Triggered by the arrest of an African American man, Marquette Frye, by a white California Highway Patrol officer on suspicion of driving while intoxicated, six days of clashes and unrest followed between police and local residents in the predominantly African American neighbourhood of Watts in South-Central Los Angeles after Frye was struck in the face by a baton and distorted rumours spread that the police had also kicked a pregnant woman at the scene. Thirty-four people died in the ensuing Watts riots and more than 1,000 were injured. Hundreds of buildings and whole city blocks were burned to the ground.

The riots had a profound effect on American society and the Civil Rights Movement more specifically. For many white Americans still inclined towards racial prejudice and stereotypes, it reinforced their views of the growing dangers and militancy of Black-led organisations and the general lawlessness and thirst for violence of African Americans more generally.

Others, especially those around President Johnson, looked at the underlying problems of poverty and unemployment which was rife in African American communities. It also proved to herald a seismic shift in focus on the Civil Rights Movement, from the South to the North, and the need for a more militant approach.

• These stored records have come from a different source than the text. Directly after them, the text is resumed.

-- ==== Sys2Proof/Certificates/Slice0/Obligations.lean ====
section
/-! DEFINITION. The statements put to the provers. Rule numbers are those of spec/; a clause that rests on a choice of the
model says so and names its entry of the assumption log. `s.Accepts mb code c a r` and `answered` are in Safety.lean. -/

open Sys2Proof Sys2Proof.Machine

/-! ### Reads through mailboxes -/

/-- R98, R247, R295, R479, R484, R515, R524, R540 to R544: an accepted TIME_READ, PORT_STATUS0, LC_STATUS, RECORD_READ,
TALLY_READ, or read of a log, of the Watch Post record or of the backup registers is answered ST_OK with what it reads,
and changes nothing else; a BACKUP_WRITE changes one host backup register, and LEDGER_CLEAR the FALLBACK bits. -/
def Obligations.StateAndLogsRead : Prop :=
  (∀ (s : State) (mb : Nat) (r : Req),
     (s.Accepts mb 0x0022 .either .reads r → r.body = [] →
       exec (.timeRead mb) s =
         answered (s.acceptKey r) r (slice (s.time.words (BitVec.ofNat 32 (s.time.now.toNat / 2 ^ 32))) 0 32)) ∧
     (s.Accepts mb 0x0021 .either .reads r → r.body.length = 1 → (u8 r.body 0).toNat < 18 →
       exec (.portStatus0 mb) s = answered (s.acceptKey r) r (s.port (u8 r.body 0).toNat).word0) ∧
     (s.Accepts mb 0x0032 .boot .work r → r.body = [] →
       exec (.lcStatus mb) s = answered (s.acceptKey r) r s.lcStatusBytes) ∧
     (∀ b, s.Accepts mb 0x0500 .sealed .reads r → r.body.length = 4 → u8 r.body 1 = 0 →
       s.record r.session (u8 r.body 0).toNat (fieldAt r.body 2 2) = some b →
       exec (.recordRead mb) s = answered (s.acceptKey r) r b) ∧
     (s.Accepts mb 0x0501 .sealed .reads r → r.body.length = 4 → 1 ≤ fieldAt r.body 2 2 → fieldAt r.body 2 2 ≤ 1024 →
       fieldAt r.body 0 2 + fieldAt r.body 2 2 ≤ (s.session r.session).tallyCount →
       exec (.tallyRead mb) s =
         answered (s.acceptKey r) r
           ((List.range (fieldAt r.body 2 2)).map fun k =>
             w32 (s.tally ((s.session r.session).tallyBase + fieldAt r.body 0 2 + k)).value).flatten)) ∧
  (∀ (s : State) (mb : Nat) (r : Req),
     (s.Accepts mb 0x0802 .host .work r → r.body = [] →
       exec (.resetLogRead mb) s = answered (s.acceptKey r) r s.aon.resetLogBytes) ∧
     (s.Accepts mb 0x0803 .host .work r → r.body = [] →
       exec (.watchRead mb) s = answered (s.acceptKey r) r s.watch.record) ∧
     (s.Accepts mb 0x0804 .host .work r → r.body = [] →
       exec (.watchLogRead mb) s = answered (s.acceptKey r) r s.aon.watchLogBytes) ∧
     (s.Accepts mb 0x0805 .host .work r → r.body = [] →
       exec (.backupRead mb) s =
         answered (s.acceptKey r) r
           ((s.aon.fwBackup.toList.map w32).flatten ++ (s.aon.hostBackup.toList.map w32).flatten)) ∧
     (s.Accepts mb 0x0806 .host .work r → r.body.length = 8 → zeroRange r.body 1 3 = true →
       8 ≤ (u8 r.body 0).toNat → (u8 r.body 0).toNat ≤ 15 →
       exec (.backupWrite mb) s =
         answered { s.acceptKey r with aon := { s.aon with
           hostBackup := vset s.aon.hostBackup ((u8 r.body 0).toNat - 8) (u32 r.body 4) } } r []) ∧
     (s.Accepts mb 0x0002 .boot .work r → r.body = [] →
       exec (.ledgerClear mb) s =
         answered { s.acceptKey r with aon := { s.aon with fallback := 0 } } r []))

/-! ### Host windows, far targets, ports -/

/-- R246, R250, R448, R450, R455, R479, R480, R483: a host window or far target that meets no other and has its form is
granted, one that is granted is withdrawn, and nothing else changes. LINK_CONFIG reads or writes the configuration of a
port that the sender may configure; LINK_RESET queues a RESET flit on a running port of the session and leaves its mailbox
in service. -/
def Obligations.GrantsAndPortsAreCommanded : Prop :=
  (∀ (s : State) (mb : Nat) (r : Req),
     (let w : HostWindow := ⟨u8 r.body 2 = 1, windowOwner (u8 r.body 3).toNat, fieldAt r.body 8 8, fieldAt r.body 16 8⟩;
       s.Accepts mb 0x0010 .host .work r → windowForm r.body = true → u8 r.body 0 = 0 → w.base % 4096 = 0 →
       w.size % 4096 = 0 → 0 < w.size → w.base + w.size ≤ 2 ^ 64 →
       (∀ e ∈ s.host.windows, e.1 ≠ (u8 r.body 1).toNat ∧ ¬ (e.2.base < w.base + w.size ∧ w.base < e.2.base + e.2.size) ∧
         (w.objects = false → e.2.objects = false → e.2.owner ≠ w.owner)) →
       exec (.hostWindowGrant mb) s =
         answered { s.acceptKey r with
           host := { s.host with windows := s.host.windows ++ [((u8 r.body 1).toNat, w)] } } r []) ∧
     (s.Accepts mb 0x0010 .host .work r → bodyForm r.body 24 [(4, 4)] = true → u8 r.body 0 = 1 →
       (∃ w, ((u8 r.body 1).toNat, w) ∈ s.host.windows) →
       exec (.hostWindowWithdraw mb) s =
         answered { s.acceptKey r with
           host := { s.host with windows := s.host.windows.filter fun e => e.1 ≠ (u8 r.body 1).toNat } } r []) ∧
     (s.Accepts mb 0x0011 .host .work r → r.body.length = 24 → zeroRange r.body 2 6 = true → u8 r.body 0 = 0 →
       (u8 r.body 1).toNat < 16 → fieldAt r.body 8 8 % 2 ^ 30 = 0 → fieldAt r.body 16 8 % 2 ^ 30 = 0 →
       0 < fieldAt r.body 16 8 → fieldAt r.body 8 8 + fieldAt r.body 16 8 ≤ 2 ^ 64 →
       s.farBytes + fieldAt r.body 16 8 ≤ 2 ^ 44 →
       (∀ t ∈ s.host.targets, t.1 ≠ (u8 r.body 1).toNat ∧
         ¬ (t.2.1 < fieldAt r.body 8 8 + fieldAt r.body 16 8 ∧ fieldAt r.body 8 8 < t.2.1 + t.2.2)) →
       exec (.farTargetGrant mb) s =
         answered { s.acceptKey r with
           host := { s.host with
             targets := s.host.targets ++ [((u8 r.body 1).toNat, fieldAt r.body 8 8, fieldAt r.body 16 8)] } } r []) ∧
     (s.Accepts mb 0x0011 .host .work r → bodyForm r.body 24 [(2, 6)] = true → u8 r.body 0 = 1 →
       (∃ b, ((u8 r.body 1).toNat, b) ∈ s.host.targets) →
       (∀ i < 4, (s.session i).isOpen = true → ∀ u ∈ (s.session i).farParts, u.1 ≠ (u8 r.body 1).toNat) →
       exec (.farTargetWithdraw mb) s =
         answered { s.acceptKey r with
           host := { s.host with targets := s.host.targets.filter fun t => t.1 ≠ (u8 r.body 1).toNat } } r [])) ∧
  (∀ (s : State) (mb : Nat) (r : Req),
     (let p := (u8 r.body 0).toNat;
       s.Accepts mb 0x0020 .link .reads r → linkForm r.body = true → (s.acceptKey r).linkRight r p = stOk → u8 r.body 1 = 0 →
       exec (.linkConfigRead mb) s = answered (s.acceptKey r) r (s.port p).config) ∧
     (let p := (u8 r.body 0).toNat;
       let q := (s.port p).configure (slice r.body 8 8);
       s.Accepts mb 0x0020 .link .work r → linkForm r.body = true → (s.acceptKey r).linkRight r p = stOk → u8 r.body 1 = 1 →
       exec (.linkConfigWrite mb) s = answered ((s.acceptKey r).setPort p q) r q.config) ∧
     (let p := (u8 r.body 0).toNat;
       let q := s.port p;
       s.Accepts mb 0x0023 .sealed .work r → r.mb = mb → r.body.length = 4 → zeroRange r.body 1 3 = true → p < 18 →
       q.bound = true → q.session.toNat = r.session → q.runs = true →
       ∃ f : OutFlit, f.type = 5 ∧ f.dst = q.peerRank.toNat ∧ f.src = (s.session r.session).rank ∧
         f.payload = zeros 8 ++ w64 s.time.now ∧ f.gen = s.linkGen r.session ∧
         exec (.linkReset mb) s =
           .next (((s.acceptKey r).setPort p
             { q with control := q.control ++ [f], resetMbs := q.resetMbs ++ [mb] }).setMailbox mb
               { s.mailbox mb with state := .serving })))

/-! ### Firmware and life cycle -/

/-- R493 to R495: a chunk of the right form is held; the final one starts the verification, its request pending; and the
verification ends in RUNNING when every check passes, or in REJECTED with the number of the first that fails, the
image discarded. The ledger's ELAPSED_US of that step is free (log entry 19). -/
def Obligations.FirmwareLoads : Prop :=
  ∀ (s : State),
    (∀ (mb : Nat) (r : Req) (st : FwState),
      let image := (if fieldAt r.body 0 8 = 0 then [] else s.fw.image) ++ r.body.drop 16;
      let fw := { s.fw with state := st, image := image, totalLen := fieldAt r.body 8 4, received := image.length, digests := [] };
      s.Accepts mb 0x0001 .boot .work r → s.loadBarred = false → s.fw.state ≠ .running → s.fw.state ≠ .verifying →
      s.chunkOk r.body = true →
      (st = .receiving → fieldAt r.body 12 4 = 0 →
        exec (.fwSupply mb) s = .next (({ s.acceptKey r with fw := fw } : State).respond r ⟨stOk, image.length, []⟩)) ∧
      (st = .verifying → fieldAt r.body 12 4 = 1 → s.modulePend.length < 8 →
        ∃ e : Pending, e.command = r.code ∧ e.status = stPending ∧ e.tag = r.tag ∧
          exec (.fwSupply mb) s =
            .next (({ s.acceptKey r with fw := fw, modulePend := s.modulePend ++ [e], draws := s.draws + 1 } : State).respond r
              ⟨stPending, image.length, []⟩))) ∧
    (s.fw.state = .verifying → s.resets.inReset = none → s.resets.inPhase = 7 → s.power.waking3 = false → s.fw.digests = [] →
      ∃ t, exec .fwVerifyDone s = .next t ∧
        (s.fwReason s.fw.image s.fw.totalLen = 0 →
          t.fw.state = .running ∧ t.fw.version = u64 s.fw.image 16 ∧ t.fw.image = s.fw.image ∧ t.host.memActive = true) ∧
        (s.fwReason s.fw.image s.fw.totalLen ≠ 0 →
          t.fw.state = .rejected ∧ t.fw.image = [] ∧
            t.fw.rejectReason = BitVec.ofNat 8 (s.fwReason s.fw.image s.fw.totalLen)) ∧
        ∀ e ∈ t.modulePend, e.command = 0x0001 → e.status ≠ stPending)

/-- R422, R427, R428, R432 to R436: LC_CHALLENGE draws 64 random bytes, keeps them with the postmark and answers the
challenge response, signed in Test and Production; a challenge lapses after 3,600 s; LC_TRANSITION with a token that
passes every check uses the challenge up and opens the lowest-numbered free record for its target, AUTH marked, with its
DEBUG_SCOPE. A step of an open record ends with both bits of its mark set, after its effect: the codeword takes the
target's bits, the keys are erased in every slot, the memories of KEYS and SRAM are cleared, the flash is erased, the
secrets are burned. The test-entry instruction of a Blank module opens a record for Test with no token; SAMPLE/PRELOAD
captures the pins where the life cycle leaves it open, the lanes only outside Production. That KEYS drops the SPDM
sessions and moves every slot on by one generation is the model's reading (log entry 37); the bytes drawn are free (log
entry 11), and the key that signs is the part's (log entry 13). -/
def Obligations.TransitionsRun : Prop :=
  (∀ (s : State),
     (∀ (mb : Nat) (r : Req),
       let c := (List.range 64).map (Config.drbg s.draws);
       let h := s.challengeHead c;
       let salt := (List.range 64).map (Config.drbg (s.draws + 1));
       let sig := if s.identityKey = true then Crypto.pssSign Config.identityModulus Config.identityExponent h salt else zeros 512;
       s.Accepts mb 0x0030 .boot .work r → r.body = [] →
       exec (.lcChallenge mb) s =
         answered { s.acceptKey r with draws := s.draws + 2, lc := { s.lc with challenge := some (c, s.time.now) } } r
           (h ++ sig)) ∧
     (∀ c t, s.lc.challenge = some (c, t) → t.toNat + ns 3600000000000 ≤ s.time.now.toNat →
       exec .challengeExpiry s = .next { s with lc := { s.lc with challenge := none } }) ∧
     (∀ (mb : Nat) (r : Req) (n : Nat),
       s.Accepts mb 0x0031 .boot .work r → r.isSealed = false → s.isRepeat r r.body = false →
       (∀ i < 4, (s.session i).isOpen = false) → s.lc.openRec = none → s.lc.challenge.isSome = true →
       (List.range 8).find? (fun k => s.lc.record k = 0) = some n → s.modulePend.length < 8 →
       s.tokenCheck r.body = stOk →
       ∃ e : Pending, e.command = r.code ∧ e.status = stPending ∧
         exec (.lcTransition mb) s =
           accepted { s.acceptKey r with
             draws := s.draws + 1
             modulePend := s.modulePend ++ [e]
             lc := { s.lc with
               challenge := none, running := some n, scopes := vset s.lc.scopes n (u32 r.body 12)
               records := vset s.lc.records n
                 (withMark (BitVec.ofNat 32 (stateTarget (u8 r.body 11).toNat)) mkAuth) } } r)) ∧
  (∀ (s : State) (n k t : Nat), s.lc.running = some n → s.secRuns = true → s.lc.nextMark n = some k →
     targetState (recTarget (s.lc.record n)) = some t →
     ∃ u, exec .transitionStepDone s = .next u ∧ markSet (u.lc.record n) k = true ∧
       (k = mkCodeword → u.lc.codeword = s.lc.codeword ||| codewordOf t) ∧
       (k ≠ mkCodeword → u.lc.codeword = s.lc.codeword) ∧
       (k = mkKeys → (∀ j < 64, (u.keySlot j).key = []) ∧ u.lc.attestKeys = false ∧ u.host.spdm = [] ∧ u.host.spdmPending = []) ∧
       (k = mkSram → u.aon.retained = [] ∧ u.aon.resetLog = [] ∧ u.aon.watchLog = [] ∧ ∀ d < 4, (vget Die.reset u.dies d).store = []) ∧
       (k = mkFlash → u.fuses.sector0 = [] ∧ u.fuses.sector1 = []) ∧
       (k = mkSecrets → u.lc.secretBurned = true) ∧
       (k = mkClosed → u.lc.running = none ∧ u.resets.inReset ≠ none)) ∧
  (∀ (s : State), s.tapRuns = true →
     (∀ n, s.secRuns = true → s.lc.codeword = 0 → s.lc.openRec = none →
       (List.range 8).find? (fun k => s.lc.record k = 0) = some n →
       exec .testEntryInstruction s =
         .next { s with lc := { s.lc with records := vset s.lc.records n 0x0F, scopes := vset s.lc.scopes n 0, running := some n } }) ∧
     (∀ (pins preset : BitVec 16) (lanes : Bytes),
       (s.lcState = 1 ∨ (s.lcState = 3 ∧ s.lc.debugScope.getLsbD 0 = true) →
         exec (.samplePreload pins lanes preset) s =
           .next { s with lc := { s.lc with tapCapture := pins, tapPreset := preset, tapLanes := lanes } }) ∧
       (s.lcState = 2 →
         exec (.samplePreload pins lanes preset) s =
           .next { s with lc := { s.lc with tapCapture := pins, tapPreset := preset, tapLanes := zeros lanes.length } })))
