-- ==== Sys2Proof/Tests/Slice0.lean ====
section
/-! SUPPORT. Tests: an ill-formed command for each check of WellFormed, worked values of the manual, and for each statement of
Certificates/Slice0 a state and operands that meet its hypotheses. -/

namespace Sys2Proof.Tests

open Sys2Proof.Machine

-- Each witness is checked before the next begins: one thread is enough.
set_option Elab.async false

/-! ### Small states -/

/-- A configuration record: flags, parties and ports as given; the whole piece; channels 0 to 30 of party 0, 31 of the last
party, the others joint. -/
def cfgD (digest : Bytes) (flags parties mask : Nat) : Bytes :=
  ([1, 0] ++ le 1 parties ++ le 1 flags ++ le 2 0 ++ le 2 64 ++ le 4 mask ++ [1, 0] ++ zeros 2) ++
    (le 8 (32 * userBytes) ++ le 8 4096 ++ zeros 12 ++ le 4 1 ++ le 4 1 ++ zeros 12) ++
    (zeros 31 ++ le 1 (parties - 1) ++ List.replicate 32 31) ++ zeros 256 ++
    (List.replicate 4 ([0, 31, 30] ++ le 1 (parties - 1) ++ List.replicate 12 0xFF)).flatten ++ (0 :: 31 :: List.replicate 14 0xFF) ++
    zeros 68 ++ zeros 44 ++ digest ++ zeros 64 ++ List.replicate 64 (if parties = 1 then 0 else 1) ++ zeros 1280

@[inherit_doc cfgD] def cfg (flags parties mask : Nat) : Bytes := cfgD (zeros 64) flags parties mask

/-- A running session of that record whose one party, of fingerprint zero, has joined. -/
def sess : Session :=
  { Session.reset with state := .running, config := cfg 0 1 0, joined := 1, piece := { Piece.reset with dies := 4 } }

/-- A module in service: every domain released, firmware running, the host attached with one SPDM session, session 0 running. -/
def up : State :=
  { State.reset with
    resets := { Resets.reset with
      holds := [], since := [], inReset := none, pll := BitVec.allOnes 18, clockGood := BitVec.allOnes 18,
      released := BitVec.allOnes 18, phase := 7, inPhase := 8 }
    power := { PowerPins.reset with
      power := .ps0, sb12 := true, in48 := 48000, converters := true, powerGood := true, perst := true, trst := true }
    aon := { Aon.reset with running := true }
    fw := { Firmware.reset with state := .running }
    lc := { LifeCycle.reset with attestKeys := true }
    host := { HostPort.reset with
      linkUp := true, powered := true, width := 16, rate := 3, configDone := true, memActive := true, spdm := [⟨1, 0, zeros 64, zeros 64⟩] }
    sessions := vset State.reset.sessions 0 sess }

/-- The request that `plainRequest` lays out, with tag 0. -/
def preq (mb code i : Nat) (body : Bytes) : Req := ⟨mb, code, i, 0, false, 0, 0, 0, [], body⟩

/-- The request of party `p` of session `i` that `sealedRequest` lays out under SPDM session 1, with tag 0. -/
def sreq (mb code i p : Nat) (fp body : Bytes) : Req := ⟨mb, code, i, 0, true, p, 1, 1, fp, body⟩

/-- What an unsealed request needs. -/
def plainOk (s : State) (mb code i : Nat) (body : Bytes) (c : Carriage) (a : Access) : Bool :=
  decide (s.power.power ≠ .ps3 ∧ c ≠ .link ∧ mb < 64 ∧ code < 65536 ∧ i < 256 ∧ body.length < 8100) && s.mbServed && (s.seat mb [0]).turn mb &&
    decide (s.gate mb code = stOk) && decide (s.carried mb i false c = stOk) && decide (s.allowed (preq mb code i body) c a = stOk)

/-- What a sealed request needs. -/
def sealedOk (s : State) (mb code i p : Nat) (fp body : Bytes) (c : Carriage) (a : Access) : Bool :=
  decide (s.power.power ≠ .ps3 ∧ mb < 64 ∧ p < 16 ∧ code < 65536 ∧ i < 256 ∧ body.length < 8100 ∧ c ≠ .sessionOpen) && s.mbServed && (s.seat mb [0]).turn mb &&
    decide (s.gate mb code = stOk) && decide (s.carried mb i true c = stOk) && decide (s.host.spdm = [⟨1, 0, fp, zeros 64⟩]) &&
    (s.session i).admits (code = 0x0102) p 1 1 fp &&
    decide ((s.acceptKey (sreq mb code i p fp body)).allowed (sreq mb code i p fp body) c a = stOk)

theorem plain {s : State} {mb code i : Nat} {body : Bytes} {c : Carriage} {a : Access}
    (h : plainOk s mb code i body c a = true) :
    (s.seat mb (plainRequest code i 0 body)).Accepts mb code c a (preq mb code i body) := by
  simp only [plainOk, Bool.and_eq_true, decide_eq_true_eq] at h
  obtain ⟨⟨⟨⟨⟨⟨hp, hl, h1, h2, h3, h4⟩, h5⟩, h6⟩, h7⟩, h8⟩, h9⟩ := h
  exact s.accepts_plain mb code i 0 body c a hp hl h1 h2 h3 h4 h5 h6 h7 h8 h9

theorem seald {s : State} {mb code i p : Nat} {fp body : Bytes} {c : Carriage} {a : Access}
    (h : sealedOk s mb code i p fp body c a = true) :
    (s.seat mb (sealedRequest (zeros 64) code i p 1 0 body)).Accepts mb code c a (sreq mb code i p fp body) := by
  simp only [sealedOk, Bool.and_eq_true, decide_eq_true_eq] at h
  obtain ⟨⟨⟨⟨⟨⟨⟨⟨hp, h1, h2, h3, h4, h5, hs⟩, h6⟩, h7⟩, h8⟩, h9⟩, h10⟩, h11⟩, h12⟩ := h
  exact s.accepts_sealed mb code i p 1 0 1 0 (zeros 64) fp body c a hp h1 h2 h3 h4 h5 h10 hs h6 h7 h8 h9 h11 h12

theorem acceptKey_preq (s : State) (mb code i : Nat) (b : Bytes) : s.acceptKey (preq mb code i b) = s :=
  if_neg (by simp [preq])

/-- A change of session 0 of the module in service. -/
def up0 (f : Session → Session) : State := up.onSession 0 f

/-! ### Requests about the module -/

theorem test_meets_StateAndLogsRead :
    (∃ (s : State) (mb : Nat) (r : Req), s.Accepts mb 0x0022 .either .reads r ∧ r.body = []) ∧
    (∃ (s : State) (mb : Nat) (r : Req), s.Accepts mb 0x0021 .either .reads r ∧ r.body.length = 1 ∧ (u8 r.body 0).toNat < 18) ∧
    (∃ (s : State) (mb : Nat) (r : Req), s.Accepts mb 0x0032 .boot .work r ∧ r.body = []) ∧
    (∃ (s : State) (mb : Nat) (r : Req), s.Accepts mb 0x0500 .sealed .reads r ∧ r.body.length = 4 ∧ u8 r.body 1 = 0 ∧
      ∃ b, s.record r.session (u8 r.body 0).toNat (fieldAt r.body 2 2) = some b) ∧
    (∃ (s : State) (mb : Nat) (r : Req), s.Accepts mb 0x0501 .sealed .reads r ∧ r.body.length = 4 ∧ 1 ≤ fieldAt r.body 2 2 ∧
      fieldAt r.body 2 2 ≤ 1024 ∧ fieldAt r.body 0 2 + fieldAt r.body 2 2 ≤ (s.session r.session).tallyCount) ∧
    (∃ (s : State) (mb : Nat) (r : Req), s.Accepts mb 0x0802 .host .work r ∧ r.body = []) ∧
    (∃ (s : State) (mb : Nat) (r : Req), s.Accepts mb 0x0803 .host .work r ∧ r.body = []) ∧
    (∃ (s : State) (mb : Nat) (r : Req), s.Accepts mb 0x0804 .host .work r ∧ r.body = []) ∧
    (∃ (s : State) (mb : Nat) (r : Req), s.Accepts mb 0x0805 .host .work r ∧ r.body = []) ∧
    (∃ (s : State) (mb : Nat) (r : Req), s.Accepts mb 0x0806 .host .work r ∧ r.body.length = 8 ∧ zeroRange r.body 1 3 = true ∧
      8 ≤ (u8 r.body 0).toNat ∧ (u8 r.body 0).toNat ≤ 15) ∧
    (∃ (s : State) (mb : Nat) (r : Req), s.Accepts mb 0x0002 .boot .work r ∧ r.body = []) :=
  ⟨⟨_, 1, preq 1 0x0022 0 [], plain (s := up) (by decide +kernel), rfl⟩,
   ⟨_, 15, preq 15 0x0021 0 [17], plain (s := up) (by decide +kernel), by decide +kernel⟩,
   ⟨_, 0, preq 0 0x0032 0xFF [], plain (s := up) (by decide +kernel), rfl⟩,
   ⟨_, 16, sreq 16 0x0500 0 0 (zeros 64) [1, 0, 3, 0], seald (s := up) (by decide +kernel), by decide +kernel, by decide +kernel,
     Option.isSome_iff_exists.1 (by decide +kernel)⟩,
   ⟨_, 27, sreq 27 0x0501 0 0 (zeros 64) [0, 0, 64, 0], seald (s := up) (by decide +kernel), by decide +kernel⟩,
   ⟨_, 1, preq 1 0x0802 0xFF [], plain (s := up) (by decide +kernel), rfl⟩,
   ⟨_, 1, preq 1 0x0803 0xFF [], plain (s := up) (by decide +kernel), rfl⟩,
   ⟨_, 1, preq 1 0x0804 0xFF [], plain (s := up) (by decide +kernel), rfl⟩,
   ⟨_, 1, preq 1 0x0805 0xFF [], plain (s := up) (by decide +kernel), rfl⟩,
   ⟨_, 1, preq 1 0x0806 0xFF [15, 0, 0, 0, 1, 2, 3, 4], plain (s := up) (by decide +kernel), by decide +kernel⟩,
   ⟨_, 0, preq 0 0x0002 0xFF [], plain (s := up) (by decide +kernel), rfl⟩⟩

Martin Luther King, Jr. flew into Los Angeles a day after the riots ended and immediately became convinced that his organisation, the Southern Christian Leadership Conference (SCLC), should turn its attention away from a narrow civil rights agenda in the South and address the problems facing Black people in the nation’s urban areas of the North:

“The economic deprivation, social isolation, inadequate housing, and general despair of thousands of Negroes teeming in Northern and Western ghettos are the ready seeds which give birth to tragic expressions of violence.”

The Watts riots, King added, were “the beginning of a stirring of those people in our society who have been by passed by the progress of the past decade.”

Before he flew home, King spoke on the phone to President Johnson and suggested immediately initiating a federal anti-poverty programme in Los Angeles. Johnson agreed with the suggestion, telling King: “You did a good job going out there.”

Chicago Freedom

King was true to his word, and in January 1966 the SCLC launched the Chicago Freedom Movement (CFM) to challenge systematic racial segregation and discrimination in Chicago and its suburbs. King believed that “the moral force of SCLC’s nonviolent movement philosophy was needed to help eradicate a vicious system which seeks to further colonize thousands of Negroes within a slum environment.” To help with the campaign, King and his family moved to one such Chicago slum.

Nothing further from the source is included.